Tutte le deliberazioni successive, prese in seguito dal Magistrato, lo furono senza l'intervento del cancelliere, contrarissimo ai francesi, essendo, a quanto pare, un codino numero uno!

Il 28 marzo, il Magistrato deliberò di eleggere quattro soggetti, perché in nome della Comunità si presentassero "a S. E. il signor generale in capo Murat, per contestarle i sentimenti di venerazione, di rispetto e di gratitudine con i quali il pubblico avrebbe sempre conservato la memoria di un soggetto che si era meritata la comune estimazione".

I quattro "soggetti" prescelti, furono Niccolò Arrighi nuovo gonfaloniere, il marchese Girolamo Bartolommei (che non era andato al Te Deum) il tenente Antonio Pratesi, ed il signor Cipriano Carniani; e fu "ingiunto ai medesimi di adempire alla commissione con la maggior decenza e decoro possibile, per corrispondere all'importanza dell'oggetto".

A leggere queste parole della deliberazione, pare che il Magistrato invece di quattro persone distinte, avesse eletto quattro facchini!

Il 9 aprile il dottor Vincenzo Scrilli fu "ristabilito nel suo impiego di cancelliere della Comunità civica di Firenze" e quello fu il segno che i tempi stavan per cambiar daccapo. Infatti, nel giorno stesso, il Magistrato approvava una lettera preparata fino dal 3 aprile, da inviarsi al generale Murat per fargli "sentire l'universal gradimento per la ripristinazione del Governo provvisorio granducale, all'esercizio delle sue funzioni". Ecco perché era tornato lo Scrilli!

Un'altra promessa di Murat fu quella comunicata dalla "R. Segreteria di Finanza" il 23 aprile 1801, con la quale si assicurava che d'allora in poi la Toscana, eccettuato il soldo alle truppe francesi da esser pagato mensualmente al tesoriere dell'armata, "sarebbe stata esente da ogni specie di requisizione, e da ogni altro aggravio relativo alle forniture di vestiario".

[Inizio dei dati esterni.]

/-! ## The table and the pool -/

/-- The state with another epoch table, and another number of free pool entries. -/
def State.withTable (s : State) (table : List Epoch) (free : Nat) : State :=
  { s with assembler := { s.assembler with table := table }, store := { s.store with poolFree := free } }

theorem State.raiseIf_withTable (s : State) (b : Bool) (k : NoticeKind) (table : List Epoch) (free : Nat) :
    (s.raiseIf b k).withTable table free = (s.withTable table free).raiseIf b k := by
  cases b <;> rfl

theorem State.setStation_withTable (s : State) (i : StationId) (x : Station) (table : List Epoch) (free : Nat) :
    (s.setStation i x).withTable table free = (s.withTable table free).setStation i x := rfl

theorem State.withTable_withTable (s : State) (table table' : List Epoch) (free free' : Nat) :
    (s.withTable table free).withTable table' free' = s.withTable table' free' := rfl

theorem State.withTable_station (s : State) (table : List Epoch) (free : Nat) (i : StationId) :
    (s.withTable table free).station i = s.station i := rfl

/-- A station with k late contributions more (R160). -/
def Station.countsLate (k : Nat) (x : Station) : Station :=
  { x with counters := { x.counters with lateContributions := bumpBy x.counters.lateContributions k } }

theorem Station.countsLate_zero (x : Station) : x.countsLate 0 = x := by
  simp only [Station.countsLate, bumpBy_zero]

theorem Station.countsLate_countsLate (k m : Nat) (x : Station) :
    (x.countsLate k).countsLate m = x.countsLate (k + m) := by
  simp only [Station.countsLate, bumpBy_bumpBy]

/-! ## Entries (R153, R160) -/

section Entries

variable (g : Grid) (period slot : Nat) (r : Record) (t : Timing)

/-- An epoch with a record's contribution, which is late in a CLOSED epoch (R153, R160). -/
def Epoch.joins (e : Epoch) : Epoch :=
  { e with
    amended := if e.state = .forming then e.amended else true
    late := if e.state = .forming then e.late else min (e.late + 1) 65535
    contributions := insertContribution (g.epochStart e.number)
      (makeContribution g e.number period slot r t (decide (e.state ≠ .forming))) none e.contributions }

/-- An epoch with a record's contribution to epoch n. -/
def Epoch.adds (n : Nat) (late : Bool) (e : Epoch) : Epoch :=
  { e with
    contributions :=
      insertContribution (g.epochStart n) (makeContribution g n period slot r t late) none e.contributions }

/-- An epoch that has taken a contribution late (R160). -/
def Epoch.amends (e : Epoch) : Epoch := { e with amended := true, late := min (e.late + 1) 65535 }

/-- A table whose epochs of the numbers given have taken a record's contribution. -/
def joinTable (ns : List Nat) (table : List Epoch) : List Epoch :=
  table.map fun e => if e.number ∈ ns then e.joins g period slot r t else e

/-- The state in which the epochs of the numbers given have taken a record's contribution, k of them late. -/
def State.joined (s : State) (ns : List Nat) (k : Nat) : State :=
  ((s.withTable (joinTable g period slot r t ns s.assembler.table) (s.store.poolFree - ns.length)).setStation r.station
    ((s.station r.station).countsLate k)).raiseIf (decide (0 < k)) .epoch

/-- Whether epoch n is present and CLOSED. -/
def State.amends (s : State) (n : Nat) : Bool :=
  s.assembler.table.any fun e => decide (e.number = n) && decide (e.state ≠ .forming)

variable {g period slot r t}

theorem Epoch.joins_number (e : Epoch) : (e.joins g period slot r t).number = e.number := rfl

theorem joinTable_nil (table : List Epoch) : joinTable g period slot r t [] table = table := by
  simp [joinTable]

theorem joinTable_joinTable {n : Nat} {ns : List Nat} (out : n ∉ ns) (table : List Epoch) :
    joinTable g period slot r t ns (joinTable g period slot r t [n] table) =
      joinTable g period slot r t (n :: ns) table := by
  unfold joinTable
  rw [List.map_map]
  refine List.map_congr_left fun e _ => ?_
  by_cases isN : e.number = n
  · have first : e.number ∈ [n] := List.mem_singleton.mpr isN
    have both : e.number ∈ n :: ns := isN ▸ List.mem_cons_self
    have past : (e.joins g period slot r t).number ∉ ns := isN ▸ out
    simp only [Function.comp_apply, if_pos first, if_pos both, if_neg past]
  · have first : e.number ∉ [n] := fun mem => isN (List.mem_singleton.mp mem)
    simp only [Function.comp_apply, if_neg first]
    exact if_congr (by rw [List.mem_cons, or_iff_right isN]) rfl rfl

theorem joinTable_numbers (ns : List Nat) (table : List Epoch) :
    (joinTable g period slot r t ns table).map Epoch.number = table.map Epoch.number := by
  unfold joinTable
  rw [List.map_map]
  refine List.map_congr_left fun e _ => ?_
  simp only [Function.comp_apply]
  split <;> rfl

theorem joinTable_any (ns : List Nat) (table : List Epoch) (n : Nat) :
    ((joinTable g period slot r t ns table).any fun e =>
    decide (e.number = n) && decide (e.state ≠ .forming)) =
      table.any fun e => decide (e.number = n) && decide (e.state ≠ .forming) := by
  unfold joinTable
  rw [List.any_map]
  refine congrArg (List.any table) (funext fun e => ?_)
  simp only [Function.comp_apply]
  split <;> rfl

theorem State.joined_assembler (s : State) (ns : List Nat) (k : Nat) : (s.joined g period slot r t ns k).assembler =
    { s.assembler with table := joinTable g period slot r t ns s.assembler.table } := by
  rw [State.joined, State.raiseIf_assembler]
  rfl

theorem State.joined_store (s : State) (ns : List Nat) (k : Nat) : (s.joined g period slot r t ns k).store =
    { s.store with poolFree := s.store.poolFree - ns.length } := by
  rw [State.joined, State.raiseIf_store]
  rfl

theorem State.joined_nil (s : State) : s.joined g period slot r t [] 0 = s := by
  rw [State.joined, joinTable_nil, Station.countsLate_zero]
  exact State.setStation_station _ _

theorem State.joined_joined {n : Nat} {ns : List Nat} (out : n ∉ ns) (s : State) (k m : Nat) :
    (s.joined g period slot r t [n] k).joined g period slot r t ns m =
      s.joined g period slot r t (n :: ns) (k + m) := by
  have told : (decide (0 < k) || decide (0 < m)) = decide (0 < k + m) := by
    rw [Bool.eq_iff_iff, Bool.or_eq_true, decide_eq_true_iff, decide_eq_true_iff, decide_eq_true_iff]
    omega
  have pool : s.store.poolFree - [n].length - ns.length = s.store.poolFree - (n :: ns).length := by
    rw [List.length_singleton, List.length_cons]
    omega
  rw [State.joined, State.joined_assembler, State.joined_store, joinTable_joinTable out, pool]
  simp only [State.joined, State.raiseIf_withTable, State.setStation_withTable, State.withTable_withTable,
    State.raiseIf_station, State.setStation_self, State.raiseIf_setStation, State.setStation_setStation,
    Station.countsLate_countsLate, State.raiseIf_raiseIf, told]

theorem State.amends_of_mem {s : State} (sound : s.assembler.sound) {e : Epoch} (mem : e ∈ s.assembler.table) :
    s.amends e.number = e.isClosed := by
  rw [Bool.eq_iff_iff, Epoch.isClosed_iff, State.amends, List.any_eq_true]
  refine ⟨fun ⟨x, isIn, isX⟩ => ?_, fun closed => ⟨e, mem, by simp [closed]⟩⟩
  obtain ⟨number, state⟩ := Bool.and_eq_true_iff.mp isX
  rw [← epoch_unique sound.2 isIn mem (of_decide_eq_true number)]
  exact of_decide_eq_true state

/-- The entry of one contribution (R153, R160, R172). -/
theorem State.enter_eq {s : State} (sound : s.assembler.sound) {n : Nat} (present : n ∈ s.numbers) :
    s.enter g period slot r t n = s.joined g period slot r t [n] ([n].countP s.amends) := by
  obtain ⟨e, mem, rfl⟩ := List.mem_map.mp present
  have only (f h : Epoch → Epoch) (same : f e = h e) : (s.assembler.table.map fun x =>
      if x.number = e.number then f x else x) = s.assembler.table.map fun x =>
        if x.number ∈ [e.number] then h x else x := by
    refine List.map_congr_left fun x isIn => ?_
    by_cases isE : x.number = e.number
    · rw [if_pos isE, if_pos (List.mem_singleton.mpr isE), epoch_unique sound.2 isIn mem isE, same]
    · rw [if_neg isE, if_neg fun both => isE (List.mem_singleton.mp both)]
  rw [State.enter_of_some (State.epoch?_of_mem sound mem), List.countP_singleton, State.amends_of_mem sound mem]
  cases closed : e.isClosed with
  | false =>
    have forming := (Epoch.isClosed_eq_false_iff e).mp closed
    have table := only (Epoch.adds g period slot r t e.number false) (Epoch.joins g period slot r t) (by
      simp [Epoch.adds, Epoch.joins, forming])
    have free : s.store.poolFree - [e.number].length = s.store.poolFree - 1 := rfl
    simp only [Bool.false_eq_true, if_false, State.joined, Station.countsLate_zero]
    rw [joinTable, ← table, ← closed, free]
    exact (State.setStation_station _ _).symm
  | true =>
    have shut := (Epoch.isClosed_iff e).mp closed
    have table := only (fun x => (Epoch.adds g period slot r t e.number true x).amends)
        (Epoch.joins g period slot r t) (by
      simp [Epoch.adds, Epoch.amends, Epoch.joins, shut])
    have twice : ((s.assembler.table.map fun x => if x.number = e.number then
        Epoch.adds g period slot r t e.number true x else x).map fun x => if x.number = e.number then x.amends else x) =
        s.assembler.table.map fun x => if x.number = e.number then
          (Epoch.adds g period slot r t e.number true x).amends else x := by
      rw [List.map_map]
      refine List.map_congr_left fun x _ => ?_
      by_cases isE : x.number = e.number
      · have same : (Epoch.adds g period slot r t e.number true x).number = e.number := isE
        simp only [Function.comp_apply, if_pos isE, if_pos same]
      · simp only [Function.comp_apply, if_neg isE]
    simp only [if_true, State.joined]
    rw [joinTable, ← table, ← twice]
    unfold State.withEntry
    rw [closed]
    rfl

/-- The entries of a record's contributions to epochs that are present (R153, R160, R172). -/
theorem State.enters_eq (ns : List Nat) : ∀ {s : State}, s.assembler.sound → ns.Nodup → (∀ n ∈ ns, n ∈ s.numbers) →
    ns.foldl (State.enter g period slot r t) s = s.joined g period slot r t ns (ns.countP s.amends) := by
  induction ns with
  | nil => exact fun _ _ _ => (State.joined_nil _).symm
  | cons n ns ih =>
    intro s sound distinct present
    obtain ⟨out, distinct⟩ := List.nodup_cons.mp distinct
    have first := State.enter_eq (g := g) (period := period) (slot := slot) (r := r) (t := t) sound
      (present n List.mem_cons_self)
    have numbers : (s.joined g period slot r t [n] ([n].countP s.amends)).numbers = s.numbers := by
      rw [State.numbers, State.joined_assembler]
      exact joinTable_numbers _ _
    have same : (s.joined g period slot r t [n] ([n].countP s.amends)).amends = s.amends := by
      refine funext fun m => ?_
      rw [State.amends, State.joined_assembler]
      exact joinTable_any _ _ _
    have sound' : (s.joined g period slot r t [n] ([n].countP s.amends)).assembler.sound := by
      rw [Assembler.sound_iff, numbers, ← Assembler.sound_iff]
      exact sound
    rw [List.foldl_cons, first, ih sound' distinct fun m mem => by
      rw [numbers]; exact present m (List.mem_cons_of_mem _ mem), State.joined_joined out, same]
    rw [← List.countP_append]
    rfl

Migliorate un poco le cose, il Comune in quell'anno pensò anche alle feste di San Giovanni, che non erano state fatte l'anno avanti; e fu nientemeno in grado di pagare al signor Ottavio Codibò dieci scudi, per aver dipinto con oro e argento le striscie delle tre bandiere per i palii di San Giovanni, di San Pietro e di San Vittorio.

Il 2 agosto 1801 il Gonfaloniere coi priori del ceto nobile, e i quattro della borsa dei cittadini, con l'intervento del Senato si riunirono nel salone di Palazzo Vecchio "volgarmente detto di Leone X" per la solenne proclamazione del possesso del Granducato di Toscana, che diventava regno d'Etruria, presa dal marchese di Gallinella in nome di S. M. il Re Lodovico I Infante di Spagna e Principe ereditario di Parma, ecc.

I priori della borsa dei possidenti, che erano stati troppo bene con tutti i cambiamenti avvenuti, non intervennero a quella funzione.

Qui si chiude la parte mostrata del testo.